## TASK STATEMENT
Look through the material below, count the lines containing the word "carryAdmin", and state only the count.
┏━━
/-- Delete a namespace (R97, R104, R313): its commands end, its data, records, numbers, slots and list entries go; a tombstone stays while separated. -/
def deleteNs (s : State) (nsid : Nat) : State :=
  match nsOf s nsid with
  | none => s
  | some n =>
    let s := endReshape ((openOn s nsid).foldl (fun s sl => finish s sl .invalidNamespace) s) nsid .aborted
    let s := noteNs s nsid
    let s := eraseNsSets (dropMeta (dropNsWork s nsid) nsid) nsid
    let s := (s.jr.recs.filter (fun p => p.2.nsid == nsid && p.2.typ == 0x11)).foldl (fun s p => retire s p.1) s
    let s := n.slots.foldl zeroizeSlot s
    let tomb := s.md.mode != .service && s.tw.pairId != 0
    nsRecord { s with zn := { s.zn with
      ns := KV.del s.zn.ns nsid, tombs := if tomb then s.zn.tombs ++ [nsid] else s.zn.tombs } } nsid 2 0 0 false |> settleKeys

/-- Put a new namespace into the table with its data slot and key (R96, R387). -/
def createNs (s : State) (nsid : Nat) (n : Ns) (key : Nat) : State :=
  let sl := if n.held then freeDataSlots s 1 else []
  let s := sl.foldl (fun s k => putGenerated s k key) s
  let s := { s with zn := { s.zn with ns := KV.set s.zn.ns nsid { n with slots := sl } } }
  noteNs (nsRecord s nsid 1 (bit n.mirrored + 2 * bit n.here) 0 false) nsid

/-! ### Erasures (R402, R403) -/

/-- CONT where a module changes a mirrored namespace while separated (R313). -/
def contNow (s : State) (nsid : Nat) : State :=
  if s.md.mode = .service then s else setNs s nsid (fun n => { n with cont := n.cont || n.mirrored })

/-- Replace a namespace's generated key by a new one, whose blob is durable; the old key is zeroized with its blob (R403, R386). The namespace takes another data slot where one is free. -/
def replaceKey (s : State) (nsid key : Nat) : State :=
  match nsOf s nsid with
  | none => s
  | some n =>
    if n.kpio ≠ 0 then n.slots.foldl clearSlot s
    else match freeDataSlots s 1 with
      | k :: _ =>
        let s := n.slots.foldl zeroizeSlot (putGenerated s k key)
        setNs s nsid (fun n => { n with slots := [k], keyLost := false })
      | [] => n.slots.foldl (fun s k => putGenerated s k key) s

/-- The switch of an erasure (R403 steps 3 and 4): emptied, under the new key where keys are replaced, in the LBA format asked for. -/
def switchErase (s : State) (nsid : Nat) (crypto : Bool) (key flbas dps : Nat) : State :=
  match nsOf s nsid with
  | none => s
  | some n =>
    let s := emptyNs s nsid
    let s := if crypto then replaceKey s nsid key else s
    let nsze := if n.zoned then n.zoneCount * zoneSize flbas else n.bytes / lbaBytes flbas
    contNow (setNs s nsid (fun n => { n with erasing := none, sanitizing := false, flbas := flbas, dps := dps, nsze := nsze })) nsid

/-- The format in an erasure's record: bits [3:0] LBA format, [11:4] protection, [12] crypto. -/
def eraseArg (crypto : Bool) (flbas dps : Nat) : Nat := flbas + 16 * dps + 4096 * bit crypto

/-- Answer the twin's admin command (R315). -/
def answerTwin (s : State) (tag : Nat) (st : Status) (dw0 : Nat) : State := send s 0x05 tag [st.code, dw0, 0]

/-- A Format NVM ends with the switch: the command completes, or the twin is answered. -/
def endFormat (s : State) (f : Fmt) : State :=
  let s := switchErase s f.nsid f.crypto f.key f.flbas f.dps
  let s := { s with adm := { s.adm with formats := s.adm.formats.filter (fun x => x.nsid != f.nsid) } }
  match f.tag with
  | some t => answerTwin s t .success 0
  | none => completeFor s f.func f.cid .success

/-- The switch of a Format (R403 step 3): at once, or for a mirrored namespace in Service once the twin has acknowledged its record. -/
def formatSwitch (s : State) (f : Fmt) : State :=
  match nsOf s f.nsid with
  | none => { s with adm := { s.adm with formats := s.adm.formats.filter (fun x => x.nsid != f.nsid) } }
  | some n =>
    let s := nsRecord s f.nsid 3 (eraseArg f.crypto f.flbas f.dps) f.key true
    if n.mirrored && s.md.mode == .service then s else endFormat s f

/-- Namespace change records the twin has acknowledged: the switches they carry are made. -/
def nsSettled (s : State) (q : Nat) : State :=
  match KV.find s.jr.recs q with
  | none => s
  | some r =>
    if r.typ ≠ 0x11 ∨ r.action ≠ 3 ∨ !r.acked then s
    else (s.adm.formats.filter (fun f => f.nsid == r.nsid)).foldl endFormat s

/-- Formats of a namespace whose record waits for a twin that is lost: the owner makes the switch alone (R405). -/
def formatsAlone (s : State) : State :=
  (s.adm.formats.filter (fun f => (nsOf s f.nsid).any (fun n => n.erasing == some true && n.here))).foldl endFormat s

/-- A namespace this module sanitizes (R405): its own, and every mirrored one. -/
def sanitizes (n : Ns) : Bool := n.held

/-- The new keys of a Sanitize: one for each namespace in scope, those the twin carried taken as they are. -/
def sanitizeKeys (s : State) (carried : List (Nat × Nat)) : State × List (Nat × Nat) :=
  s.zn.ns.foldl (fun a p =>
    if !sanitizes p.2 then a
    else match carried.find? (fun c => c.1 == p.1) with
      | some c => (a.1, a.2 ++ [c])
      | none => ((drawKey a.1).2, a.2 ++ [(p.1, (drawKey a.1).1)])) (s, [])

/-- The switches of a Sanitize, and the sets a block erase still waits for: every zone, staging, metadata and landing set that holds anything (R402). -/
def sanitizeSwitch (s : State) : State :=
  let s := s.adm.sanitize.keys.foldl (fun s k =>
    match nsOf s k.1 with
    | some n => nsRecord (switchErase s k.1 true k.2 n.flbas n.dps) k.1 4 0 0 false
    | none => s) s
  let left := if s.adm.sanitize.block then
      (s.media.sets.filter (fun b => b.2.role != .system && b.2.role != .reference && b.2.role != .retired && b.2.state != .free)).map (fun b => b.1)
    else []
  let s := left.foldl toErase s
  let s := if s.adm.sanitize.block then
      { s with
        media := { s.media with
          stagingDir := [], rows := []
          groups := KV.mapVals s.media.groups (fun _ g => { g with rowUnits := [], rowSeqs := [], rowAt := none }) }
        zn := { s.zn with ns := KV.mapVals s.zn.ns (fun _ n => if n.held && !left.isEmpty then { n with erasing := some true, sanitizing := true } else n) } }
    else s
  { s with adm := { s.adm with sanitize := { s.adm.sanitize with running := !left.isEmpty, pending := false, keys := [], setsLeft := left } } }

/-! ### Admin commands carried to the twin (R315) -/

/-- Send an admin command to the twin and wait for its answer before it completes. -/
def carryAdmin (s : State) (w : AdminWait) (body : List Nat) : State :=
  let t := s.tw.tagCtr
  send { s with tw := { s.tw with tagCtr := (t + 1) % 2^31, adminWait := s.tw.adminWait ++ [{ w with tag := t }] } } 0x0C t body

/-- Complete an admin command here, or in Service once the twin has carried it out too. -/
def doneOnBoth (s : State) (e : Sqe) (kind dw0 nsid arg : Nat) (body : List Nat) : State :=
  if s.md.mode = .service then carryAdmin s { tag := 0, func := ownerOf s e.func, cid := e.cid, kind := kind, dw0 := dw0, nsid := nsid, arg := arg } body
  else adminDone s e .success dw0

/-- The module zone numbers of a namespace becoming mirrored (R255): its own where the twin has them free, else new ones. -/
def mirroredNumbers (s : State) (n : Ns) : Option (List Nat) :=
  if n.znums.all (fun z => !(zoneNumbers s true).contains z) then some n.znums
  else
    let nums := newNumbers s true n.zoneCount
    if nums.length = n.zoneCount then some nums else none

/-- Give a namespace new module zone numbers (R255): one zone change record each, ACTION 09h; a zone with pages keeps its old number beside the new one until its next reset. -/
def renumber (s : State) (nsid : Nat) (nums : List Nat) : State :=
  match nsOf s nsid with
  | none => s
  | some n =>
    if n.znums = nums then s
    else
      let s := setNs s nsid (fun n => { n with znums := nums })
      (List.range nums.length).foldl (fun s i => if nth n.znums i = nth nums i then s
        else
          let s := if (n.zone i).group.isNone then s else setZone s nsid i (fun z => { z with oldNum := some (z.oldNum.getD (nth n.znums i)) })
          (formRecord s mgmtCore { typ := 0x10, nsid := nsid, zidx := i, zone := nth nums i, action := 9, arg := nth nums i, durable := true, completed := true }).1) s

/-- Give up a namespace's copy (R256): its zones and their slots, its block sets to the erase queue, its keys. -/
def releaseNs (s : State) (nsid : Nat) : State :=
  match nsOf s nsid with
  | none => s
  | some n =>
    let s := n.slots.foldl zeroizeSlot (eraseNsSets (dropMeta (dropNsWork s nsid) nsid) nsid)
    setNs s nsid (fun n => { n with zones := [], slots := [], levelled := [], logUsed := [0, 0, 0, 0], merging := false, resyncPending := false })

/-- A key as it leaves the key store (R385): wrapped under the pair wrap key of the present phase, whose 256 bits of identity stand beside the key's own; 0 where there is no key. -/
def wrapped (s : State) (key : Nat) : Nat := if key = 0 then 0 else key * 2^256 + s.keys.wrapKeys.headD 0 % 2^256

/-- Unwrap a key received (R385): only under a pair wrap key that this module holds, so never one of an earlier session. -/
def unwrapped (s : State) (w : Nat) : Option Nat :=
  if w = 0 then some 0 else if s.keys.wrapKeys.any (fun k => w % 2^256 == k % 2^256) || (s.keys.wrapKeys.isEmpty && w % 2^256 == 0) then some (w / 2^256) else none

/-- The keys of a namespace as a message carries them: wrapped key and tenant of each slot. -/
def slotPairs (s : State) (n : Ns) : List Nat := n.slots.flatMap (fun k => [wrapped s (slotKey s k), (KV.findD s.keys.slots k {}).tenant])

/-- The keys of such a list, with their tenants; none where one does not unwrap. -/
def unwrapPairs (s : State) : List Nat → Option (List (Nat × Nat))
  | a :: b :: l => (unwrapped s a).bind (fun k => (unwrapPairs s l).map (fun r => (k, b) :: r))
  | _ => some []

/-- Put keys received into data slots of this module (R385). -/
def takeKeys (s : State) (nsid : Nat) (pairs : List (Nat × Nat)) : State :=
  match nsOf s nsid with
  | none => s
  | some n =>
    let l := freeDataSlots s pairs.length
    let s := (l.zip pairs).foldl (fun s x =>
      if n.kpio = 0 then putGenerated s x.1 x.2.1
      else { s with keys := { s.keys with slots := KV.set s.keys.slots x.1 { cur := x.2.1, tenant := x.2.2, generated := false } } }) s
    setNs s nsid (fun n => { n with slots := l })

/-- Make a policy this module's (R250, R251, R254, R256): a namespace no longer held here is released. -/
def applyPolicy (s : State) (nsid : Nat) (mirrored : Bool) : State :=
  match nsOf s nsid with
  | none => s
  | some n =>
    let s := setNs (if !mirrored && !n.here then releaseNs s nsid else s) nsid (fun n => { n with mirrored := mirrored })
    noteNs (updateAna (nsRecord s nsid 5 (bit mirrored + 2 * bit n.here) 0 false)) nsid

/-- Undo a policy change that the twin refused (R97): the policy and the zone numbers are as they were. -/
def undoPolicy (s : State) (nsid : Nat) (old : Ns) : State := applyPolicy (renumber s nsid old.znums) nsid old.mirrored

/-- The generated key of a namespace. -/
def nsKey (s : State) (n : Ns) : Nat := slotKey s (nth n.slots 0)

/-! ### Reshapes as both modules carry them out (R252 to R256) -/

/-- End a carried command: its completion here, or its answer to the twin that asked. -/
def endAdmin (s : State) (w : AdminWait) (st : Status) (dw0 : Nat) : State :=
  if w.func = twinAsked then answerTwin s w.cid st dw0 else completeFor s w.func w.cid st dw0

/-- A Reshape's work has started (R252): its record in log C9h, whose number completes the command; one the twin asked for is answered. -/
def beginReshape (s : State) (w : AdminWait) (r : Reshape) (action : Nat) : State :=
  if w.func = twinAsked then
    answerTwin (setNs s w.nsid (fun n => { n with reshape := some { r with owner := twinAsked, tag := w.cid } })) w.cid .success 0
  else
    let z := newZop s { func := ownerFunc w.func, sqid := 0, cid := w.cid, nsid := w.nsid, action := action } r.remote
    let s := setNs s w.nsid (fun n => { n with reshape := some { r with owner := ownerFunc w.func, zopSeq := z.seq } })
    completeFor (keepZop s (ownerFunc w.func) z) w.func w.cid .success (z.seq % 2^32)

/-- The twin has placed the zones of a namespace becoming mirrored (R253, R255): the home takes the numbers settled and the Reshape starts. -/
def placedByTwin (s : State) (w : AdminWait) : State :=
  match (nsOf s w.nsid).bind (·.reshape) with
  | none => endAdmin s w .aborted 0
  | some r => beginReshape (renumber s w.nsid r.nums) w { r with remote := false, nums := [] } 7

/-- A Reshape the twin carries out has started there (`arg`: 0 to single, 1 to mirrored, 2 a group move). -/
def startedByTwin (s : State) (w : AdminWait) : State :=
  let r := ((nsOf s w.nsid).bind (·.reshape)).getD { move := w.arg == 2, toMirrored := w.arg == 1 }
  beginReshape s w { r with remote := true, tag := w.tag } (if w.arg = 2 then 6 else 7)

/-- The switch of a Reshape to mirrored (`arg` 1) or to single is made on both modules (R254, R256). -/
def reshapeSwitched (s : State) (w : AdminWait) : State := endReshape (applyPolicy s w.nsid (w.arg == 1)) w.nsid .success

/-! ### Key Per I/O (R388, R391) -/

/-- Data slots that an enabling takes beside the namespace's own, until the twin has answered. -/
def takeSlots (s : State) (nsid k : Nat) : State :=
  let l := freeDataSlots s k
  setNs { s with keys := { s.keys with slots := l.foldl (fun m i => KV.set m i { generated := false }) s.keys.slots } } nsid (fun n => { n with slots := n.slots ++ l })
┗━━
## RESPONSE AREA
2